-- Data provided follows --
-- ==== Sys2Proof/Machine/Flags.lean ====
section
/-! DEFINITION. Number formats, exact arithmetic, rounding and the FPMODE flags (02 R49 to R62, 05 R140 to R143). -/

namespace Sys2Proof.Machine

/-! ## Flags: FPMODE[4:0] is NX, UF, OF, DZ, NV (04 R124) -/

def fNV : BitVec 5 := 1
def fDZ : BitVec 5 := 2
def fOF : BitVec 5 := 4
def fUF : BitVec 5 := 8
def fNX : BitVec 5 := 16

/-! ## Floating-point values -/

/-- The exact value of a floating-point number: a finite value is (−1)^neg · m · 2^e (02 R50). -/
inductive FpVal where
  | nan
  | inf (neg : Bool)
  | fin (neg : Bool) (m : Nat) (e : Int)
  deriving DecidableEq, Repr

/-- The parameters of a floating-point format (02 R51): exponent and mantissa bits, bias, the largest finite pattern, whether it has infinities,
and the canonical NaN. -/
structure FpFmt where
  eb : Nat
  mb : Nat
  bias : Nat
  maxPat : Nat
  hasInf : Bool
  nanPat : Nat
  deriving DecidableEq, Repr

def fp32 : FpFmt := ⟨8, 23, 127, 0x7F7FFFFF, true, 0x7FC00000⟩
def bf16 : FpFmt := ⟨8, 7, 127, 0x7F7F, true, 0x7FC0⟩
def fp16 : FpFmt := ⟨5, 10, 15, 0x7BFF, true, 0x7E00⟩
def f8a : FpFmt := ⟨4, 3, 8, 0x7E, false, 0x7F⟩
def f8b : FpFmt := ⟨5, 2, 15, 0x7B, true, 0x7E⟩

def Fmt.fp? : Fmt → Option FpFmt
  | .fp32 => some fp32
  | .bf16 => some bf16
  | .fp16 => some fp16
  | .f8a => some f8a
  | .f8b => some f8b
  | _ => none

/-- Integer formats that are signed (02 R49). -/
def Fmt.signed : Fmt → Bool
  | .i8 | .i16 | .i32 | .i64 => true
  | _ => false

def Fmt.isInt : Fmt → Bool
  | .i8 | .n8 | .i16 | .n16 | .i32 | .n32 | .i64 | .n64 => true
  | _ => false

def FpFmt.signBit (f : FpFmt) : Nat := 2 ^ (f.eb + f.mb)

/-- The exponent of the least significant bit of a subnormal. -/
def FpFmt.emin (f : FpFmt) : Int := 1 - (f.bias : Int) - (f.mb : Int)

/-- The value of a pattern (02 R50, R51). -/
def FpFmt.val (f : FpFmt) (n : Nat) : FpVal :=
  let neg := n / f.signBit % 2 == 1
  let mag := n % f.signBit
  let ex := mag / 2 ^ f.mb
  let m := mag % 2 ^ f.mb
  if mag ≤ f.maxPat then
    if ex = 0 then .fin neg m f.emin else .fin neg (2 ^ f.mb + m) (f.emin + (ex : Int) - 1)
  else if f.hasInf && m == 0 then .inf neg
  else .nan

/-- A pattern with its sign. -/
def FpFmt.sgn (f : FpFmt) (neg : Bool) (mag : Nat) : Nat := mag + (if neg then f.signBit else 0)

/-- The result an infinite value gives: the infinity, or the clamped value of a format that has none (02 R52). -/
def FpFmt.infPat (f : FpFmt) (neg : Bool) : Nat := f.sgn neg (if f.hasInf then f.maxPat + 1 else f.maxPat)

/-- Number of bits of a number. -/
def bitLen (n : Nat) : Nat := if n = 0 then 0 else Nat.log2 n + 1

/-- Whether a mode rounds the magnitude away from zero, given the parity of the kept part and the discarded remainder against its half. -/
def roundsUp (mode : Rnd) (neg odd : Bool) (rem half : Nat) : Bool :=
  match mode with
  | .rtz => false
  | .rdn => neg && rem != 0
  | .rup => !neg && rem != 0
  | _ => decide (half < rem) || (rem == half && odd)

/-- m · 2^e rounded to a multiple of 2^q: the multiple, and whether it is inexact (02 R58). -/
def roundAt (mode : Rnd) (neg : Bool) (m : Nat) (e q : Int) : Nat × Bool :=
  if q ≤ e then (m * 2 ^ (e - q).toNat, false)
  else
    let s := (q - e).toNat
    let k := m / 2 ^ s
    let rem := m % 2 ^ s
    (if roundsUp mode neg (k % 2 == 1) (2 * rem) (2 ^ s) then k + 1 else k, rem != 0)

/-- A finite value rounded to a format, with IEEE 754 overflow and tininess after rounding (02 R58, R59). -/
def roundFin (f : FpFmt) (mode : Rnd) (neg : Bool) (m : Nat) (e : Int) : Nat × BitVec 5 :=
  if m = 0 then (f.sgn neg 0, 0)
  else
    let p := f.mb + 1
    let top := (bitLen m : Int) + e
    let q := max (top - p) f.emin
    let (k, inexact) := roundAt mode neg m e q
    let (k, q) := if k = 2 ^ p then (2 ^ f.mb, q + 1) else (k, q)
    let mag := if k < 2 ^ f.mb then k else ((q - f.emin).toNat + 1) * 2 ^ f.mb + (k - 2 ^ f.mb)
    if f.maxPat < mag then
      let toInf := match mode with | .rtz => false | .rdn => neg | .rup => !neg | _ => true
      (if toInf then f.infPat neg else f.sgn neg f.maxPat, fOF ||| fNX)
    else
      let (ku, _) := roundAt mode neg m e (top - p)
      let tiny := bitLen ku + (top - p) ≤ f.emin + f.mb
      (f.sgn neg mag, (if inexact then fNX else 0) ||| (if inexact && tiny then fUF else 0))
-- Data provided concluded --
Write down only the closing run of lines: the one containing "R58, R59). -/" and every line after it to the end of the entries, exactly.

/-- A finite value rounded to a format, with IEEE 754 overflow and tininess after rounding (02 R58, R59). -/
def roundFin (f : FpFmt) (mode : Rnd) (neg : Bool) (m : Nat) (e : Int) : Nat × BitVec 5 :=
  if m = 0 then (f.sgn neg 0, 0)
  else
    let p := f.mb + 1
    let top := (bitLen m : Int) + e
    let q := max (top - p) f.emin
    let (k, inexact) := roundAt mode neg m e q
    let (k, q) := if k = 2 ^ p then (2 ^ f.mb, q + 1) else (k, q)
    let mag := if k < 2 ^ f.mb then k else ((q - f.emin).toNat + 1) * 2 ^ f.mb + (k - 2 ^ f.mb)
    if f.maxPat < mag then
      let toInf := match mode with | .rtz => false | .rdn => neg | .rup => !neg | _ => true
      (if toInf then f.infPat neg else f.sgn neg f.maxPat, fOF ||| fNX)
    else
      let (ku, _) := roundAt mode neg m e (top - p)
      let tiny := bitLen ku + (top - p) ≤ f.emin + f.mb
      (f.sgn neg mag, (if inexact then fNX else 0) ||| (if inexact && tiny then fUF else 0))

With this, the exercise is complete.